About this exercise: Give again, word for word, each line below starting at the one that contains "reply queued. -/" and ending at the one that contains "lines := List.replicate".

[Stored items]

Segment Open

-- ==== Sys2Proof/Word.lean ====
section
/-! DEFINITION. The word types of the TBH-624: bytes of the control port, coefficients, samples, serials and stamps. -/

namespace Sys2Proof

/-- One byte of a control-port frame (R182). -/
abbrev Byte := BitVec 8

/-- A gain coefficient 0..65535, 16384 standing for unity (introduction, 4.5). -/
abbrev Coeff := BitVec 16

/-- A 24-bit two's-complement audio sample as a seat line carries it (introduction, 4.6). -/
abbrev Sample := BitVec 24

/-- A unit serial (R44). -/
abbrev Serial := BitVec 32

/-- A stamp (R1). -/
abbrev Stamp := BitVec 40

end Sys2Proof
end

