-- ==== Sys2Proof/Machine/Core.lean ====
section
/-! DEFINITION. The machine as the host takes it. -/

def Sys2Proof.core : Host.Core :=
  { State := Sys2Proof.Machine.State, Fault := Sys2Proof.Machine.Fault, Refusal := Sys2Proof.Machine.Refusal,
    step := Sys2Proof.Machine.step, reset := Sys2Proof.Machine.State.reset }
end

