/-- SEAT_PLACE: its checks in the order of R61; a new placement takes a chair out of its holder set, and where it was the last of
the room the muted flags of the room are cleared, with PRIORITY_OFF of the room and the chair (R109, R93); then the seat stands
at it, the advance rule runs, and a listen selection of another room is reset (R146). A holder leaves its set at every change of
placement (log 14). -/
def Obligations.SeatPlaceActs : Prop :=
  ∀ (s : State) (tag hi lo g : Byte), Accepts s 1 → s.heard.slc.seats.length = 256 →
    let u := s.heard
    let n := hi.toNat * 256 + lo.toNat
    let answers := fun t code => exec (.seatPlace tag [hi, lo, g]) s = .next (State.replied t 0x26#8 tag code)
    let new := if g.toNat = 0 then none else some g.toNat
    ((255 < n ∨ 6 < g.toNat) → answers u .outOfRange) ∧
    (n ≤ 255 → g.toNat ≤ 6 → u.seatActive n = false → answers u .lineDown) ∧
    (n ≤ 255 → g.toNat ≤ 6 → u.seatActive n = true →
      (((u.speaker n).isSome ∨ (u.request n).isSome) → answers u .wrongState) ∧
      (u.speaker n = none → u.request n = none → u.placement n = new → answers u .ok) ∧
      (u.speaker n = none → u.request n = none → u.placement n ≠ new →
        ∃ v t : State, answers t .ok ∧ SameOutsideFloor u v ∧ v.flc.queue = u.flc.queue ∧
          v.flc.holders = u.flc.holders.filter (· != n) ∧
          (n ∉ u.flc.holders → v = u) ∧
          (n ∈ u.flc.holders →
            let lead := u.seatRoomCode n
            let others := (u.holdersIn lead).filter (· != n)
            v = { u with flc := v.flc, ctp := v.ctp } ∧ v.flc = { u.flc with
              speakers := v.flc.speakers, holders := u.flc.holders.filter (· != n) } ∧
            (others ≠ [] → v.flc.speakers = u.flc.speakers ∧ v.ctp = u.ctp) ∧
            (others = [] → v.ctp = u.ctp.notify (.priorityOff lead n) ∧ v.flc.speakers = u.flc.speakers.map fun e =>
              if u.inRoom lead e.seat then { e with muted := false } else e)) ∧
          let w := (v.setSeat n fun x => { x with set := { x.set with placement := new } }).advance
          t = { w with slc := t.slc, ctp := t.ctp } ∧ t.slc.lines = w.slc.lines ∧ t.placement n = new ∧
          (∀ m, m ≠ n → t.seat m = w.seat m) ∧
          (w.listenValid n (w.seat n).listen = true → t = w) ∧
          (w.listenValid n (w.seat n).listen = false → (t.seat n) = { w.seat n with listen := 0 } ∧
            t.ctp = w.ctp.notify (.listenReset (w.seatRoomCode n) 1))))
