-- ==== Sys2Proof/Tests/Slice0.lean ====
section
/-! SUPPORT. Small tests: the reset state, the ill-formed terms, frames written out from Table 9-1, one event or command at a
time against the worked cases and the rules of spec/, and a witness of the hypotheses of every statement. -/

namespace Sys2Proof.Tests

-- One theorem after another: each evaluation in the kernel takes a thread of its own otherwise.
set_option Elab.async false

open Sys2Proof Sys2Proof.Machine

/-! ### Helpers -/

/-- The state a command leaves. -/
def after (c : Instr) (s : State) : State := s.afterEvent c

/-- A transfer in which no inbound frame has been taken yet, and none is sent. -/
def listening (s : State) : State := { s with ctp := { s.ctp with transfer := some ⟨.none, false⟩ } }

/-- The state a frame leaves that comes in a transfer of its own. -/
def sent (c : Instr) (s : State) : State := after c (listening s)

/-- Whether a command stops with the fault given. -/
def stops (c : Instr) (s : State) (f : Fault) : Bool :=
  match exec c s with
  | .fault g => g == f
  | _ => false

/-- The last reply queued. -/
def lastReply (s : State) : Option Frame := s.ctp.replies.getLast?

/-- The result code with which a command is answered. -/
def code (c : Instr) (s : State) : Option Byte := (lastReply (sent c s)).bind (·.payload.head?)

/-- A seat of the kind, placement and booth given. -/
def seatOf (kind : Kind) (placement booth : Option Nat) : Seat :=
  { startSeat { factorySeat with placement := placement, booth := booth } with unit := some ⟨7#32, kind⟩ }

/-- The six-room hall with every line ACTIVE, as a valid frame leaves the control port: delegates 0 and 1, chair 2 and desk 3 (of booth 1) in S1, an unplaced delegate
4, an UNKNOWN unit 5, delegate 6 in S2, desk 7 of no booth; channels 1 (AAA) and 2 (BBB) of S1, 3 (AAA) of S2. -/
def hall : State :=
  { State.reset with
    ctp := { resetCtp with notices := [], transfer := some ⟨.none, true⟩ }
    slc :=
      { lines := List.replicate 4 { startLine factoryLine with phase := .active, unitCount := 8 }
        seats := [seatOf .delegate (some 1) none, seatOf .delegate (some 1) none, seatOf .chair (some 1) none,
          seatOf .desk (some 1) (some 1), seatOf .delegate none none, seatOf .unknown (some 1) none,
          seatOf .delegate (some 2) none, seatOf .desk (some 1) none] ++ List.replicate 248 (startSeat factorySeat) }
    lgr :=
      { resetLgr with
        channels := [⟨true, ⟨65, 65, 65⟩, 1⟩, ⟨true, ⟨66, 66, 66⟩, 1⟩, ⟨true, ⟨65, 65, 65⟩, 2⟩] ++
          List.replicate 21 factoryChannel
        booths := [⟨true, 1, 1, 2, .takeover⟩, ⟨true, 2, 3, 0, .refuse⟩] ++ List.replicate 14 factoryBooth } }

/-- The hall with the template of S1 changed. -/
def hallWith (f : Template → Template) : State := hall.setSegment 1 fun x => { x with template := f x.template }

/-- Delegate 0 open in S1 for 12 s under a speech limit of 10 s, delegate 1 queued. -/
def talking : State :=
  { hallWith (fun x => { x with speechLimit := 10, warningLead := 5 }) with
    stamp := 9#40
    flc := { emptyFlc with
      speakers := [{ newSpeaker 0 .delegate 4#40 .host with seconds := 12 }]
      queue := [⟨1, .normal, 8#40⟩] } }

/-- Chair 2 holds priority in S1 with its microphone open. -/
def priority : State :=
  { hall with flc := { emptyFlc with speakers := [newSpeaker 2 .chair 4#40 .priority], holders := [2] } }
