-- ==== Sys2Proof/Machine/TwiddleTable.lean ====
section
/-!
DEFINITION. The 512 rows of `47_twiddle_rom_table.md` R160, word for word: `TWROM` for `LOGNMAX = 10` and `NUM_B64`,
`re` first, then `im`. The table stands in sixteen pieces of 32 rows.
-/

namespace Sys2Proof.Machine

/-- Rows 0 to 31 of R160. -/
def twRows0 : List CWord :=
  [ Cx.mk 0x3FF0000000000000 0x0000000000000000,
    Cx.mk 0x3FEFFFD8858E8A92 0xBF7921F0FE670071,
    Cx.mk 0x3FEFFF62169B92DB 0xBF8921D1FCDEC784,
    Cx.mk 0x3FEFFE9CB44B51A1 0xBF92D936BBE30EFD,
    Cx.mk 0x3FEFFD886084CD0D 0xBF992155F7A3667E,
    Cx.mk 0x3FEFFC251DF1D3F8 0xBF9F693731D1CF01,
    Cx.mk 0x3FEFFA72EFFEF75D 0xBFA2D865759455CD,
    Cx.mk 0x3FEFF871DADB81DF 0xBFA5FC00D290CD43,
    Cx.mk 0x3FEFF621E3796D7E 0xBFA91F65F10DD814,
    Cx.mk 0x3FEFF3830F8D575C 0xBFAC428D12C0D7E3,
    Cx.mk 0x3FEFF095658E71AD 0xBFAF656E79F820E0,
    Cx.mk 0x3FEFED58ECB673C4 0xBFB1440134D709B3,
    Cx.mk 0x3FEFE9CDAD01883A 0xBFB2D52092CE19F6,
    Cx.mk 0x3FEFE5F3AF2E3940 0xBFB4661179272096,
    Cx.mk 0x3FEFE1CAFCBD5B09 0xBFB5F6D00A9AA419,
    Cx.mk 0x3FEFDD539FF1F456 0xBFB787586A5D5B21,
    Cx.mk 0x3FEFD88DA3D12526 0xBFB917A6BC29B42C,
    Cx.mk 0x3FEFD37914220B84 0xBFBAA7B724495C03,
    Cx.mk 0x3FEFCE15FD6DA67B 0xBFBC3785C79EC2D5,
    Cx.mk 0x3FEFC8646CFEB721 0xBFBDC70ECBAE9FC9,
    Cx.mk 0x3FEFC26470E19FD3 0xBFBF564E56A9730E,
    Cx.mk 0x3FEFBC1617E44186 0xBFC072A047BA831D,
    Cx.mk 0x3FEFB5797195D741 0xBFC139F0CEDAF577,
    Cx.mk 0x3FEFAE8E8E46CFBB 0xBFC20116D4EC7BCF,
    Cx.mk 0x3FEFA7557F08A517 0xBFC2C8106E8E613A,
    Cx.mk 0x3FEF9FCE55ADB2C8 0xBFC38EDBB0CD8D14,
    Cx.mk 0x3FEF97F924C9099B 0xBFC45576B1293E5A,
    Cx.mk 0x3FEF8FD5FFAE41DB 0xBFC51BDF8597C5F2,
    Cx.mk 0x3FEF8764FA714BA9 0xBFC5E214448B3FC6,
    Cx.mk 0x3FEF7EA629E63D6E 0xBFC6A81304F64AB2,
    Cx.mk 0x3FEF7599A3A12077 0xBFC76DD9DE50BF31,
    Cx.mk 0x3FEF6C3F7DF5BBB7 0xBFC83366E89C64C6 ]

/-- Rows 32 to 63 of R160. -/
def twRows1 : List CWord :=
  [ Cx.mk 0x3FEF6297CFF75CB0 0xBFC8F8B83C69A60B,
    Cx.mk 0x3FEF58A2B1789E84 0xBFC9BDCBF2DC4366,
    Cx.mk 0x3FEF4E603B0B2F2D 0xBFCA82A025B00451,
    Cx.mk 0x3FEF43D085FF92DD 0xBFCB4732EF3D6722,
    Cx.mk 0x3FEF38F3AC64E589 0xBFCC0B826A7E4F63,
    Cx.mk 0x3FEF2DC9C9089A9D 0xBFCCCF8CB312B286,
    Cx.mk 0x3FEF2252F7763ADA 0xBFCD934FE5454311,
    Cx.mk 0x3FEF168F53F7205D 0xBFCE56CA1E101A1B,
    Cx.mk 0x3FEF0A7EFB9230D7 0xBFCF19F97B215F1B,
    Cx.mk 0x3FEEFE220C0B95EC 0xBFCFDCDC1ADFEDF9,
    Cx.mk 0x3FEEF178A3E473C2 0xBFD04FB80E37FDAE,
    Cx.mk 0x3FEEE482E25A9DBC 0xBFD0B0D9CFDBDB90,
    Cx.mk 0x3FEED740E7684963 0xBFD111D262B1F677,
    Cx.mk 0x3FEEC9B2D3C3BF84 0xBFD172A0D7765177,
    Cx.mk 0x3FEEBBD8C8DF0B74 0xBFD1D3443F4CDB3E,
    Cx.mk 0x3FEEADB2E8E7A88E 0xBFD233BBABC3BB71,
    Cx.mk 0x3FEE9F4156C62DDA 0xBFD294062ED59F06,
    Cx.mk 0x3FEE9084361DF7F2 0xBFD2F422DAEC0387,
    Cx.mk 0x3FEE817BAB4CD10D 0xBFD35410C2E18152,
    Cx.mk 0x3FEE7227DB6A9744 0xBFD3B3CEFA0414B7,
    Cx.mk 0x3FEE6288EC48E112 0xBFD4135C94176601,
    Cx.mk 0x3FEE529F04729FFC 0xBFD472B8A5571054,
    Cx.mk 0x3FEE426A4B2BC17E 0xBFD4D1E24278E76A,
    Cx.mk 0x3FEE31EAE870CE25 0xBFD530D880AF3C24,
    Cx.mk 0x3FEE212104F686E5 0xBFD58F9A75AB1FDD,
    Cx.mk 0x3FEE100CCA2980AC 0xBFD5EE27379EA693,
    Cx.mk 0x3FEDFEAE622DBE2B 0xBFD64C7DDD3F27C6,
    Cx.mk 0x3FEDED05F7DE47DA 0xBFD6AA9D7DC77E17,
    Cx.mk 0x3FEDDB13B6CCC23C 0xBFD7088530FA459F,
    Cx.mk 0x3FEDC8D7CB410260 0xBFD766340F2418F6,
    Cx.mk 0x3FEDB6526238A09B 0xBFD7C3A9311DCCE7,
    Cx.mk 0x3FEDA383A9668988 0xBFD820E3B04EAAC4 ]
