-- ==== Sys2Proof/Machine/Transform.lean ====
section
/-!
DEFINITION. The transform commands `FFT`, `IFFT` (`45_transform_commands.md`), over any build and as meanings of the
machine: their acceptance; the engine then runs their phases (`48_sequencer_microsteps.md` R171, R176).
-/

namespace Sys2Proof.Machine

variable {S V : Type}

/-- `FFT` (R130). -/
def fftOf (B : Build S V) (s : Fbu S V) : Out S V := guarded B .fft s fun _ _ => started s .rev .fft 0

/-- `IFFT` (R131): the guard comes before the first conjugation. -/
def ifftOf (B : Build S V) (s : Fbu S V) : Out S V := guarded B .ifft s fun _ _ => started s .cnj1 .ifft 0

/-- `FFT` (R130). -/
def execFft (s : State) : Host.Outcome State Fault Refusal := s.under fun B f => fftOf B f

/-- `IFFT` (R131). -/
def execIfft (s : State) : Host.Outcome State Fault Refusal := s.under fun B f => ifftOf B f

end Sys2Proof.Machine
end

Segment Closed

Written solution:
/-- The last reply queued. -/
def lastReply (s : State) : Option Frame := s.ctp.replies.getLast?

/-- The result code with which a command is answered. -/
def code (c : Instr) (s : State) : Option Byte := (lastReply (sent c s)).bind (·.payload.head?)

/-- A seat of the kind, placement and booth given. -/
def seatOf (kind : Kind) (placement booth : Option Nat) : Seat :=
  { startSeat { factorySeat with placement := placement, booth := booth } with unit := some ⟨7#32, kind⟩ }

/-- The six-room hall with every line ACTIVE, as a valid frame leaves the control port: delegates 0 and 1, chair 2 and desk 3 (of booth 1) in S1, an unplaced delegate
4, an UNKNOWN unit 5, delegate 6 in S2, desk 7 of no booth; channels 1 (AAA) and 2 (BBB) of S1, 3 (AAA) of S2. -/
def hall : State :=
  { State.reset with
    ctp := { resetCtp with notices := [], transfer := some ⟨.none, true⟩ }
    slc :=
      { lines := List.replicate 4 { startLine factoryLine with phase := .active, unitCount := 8 }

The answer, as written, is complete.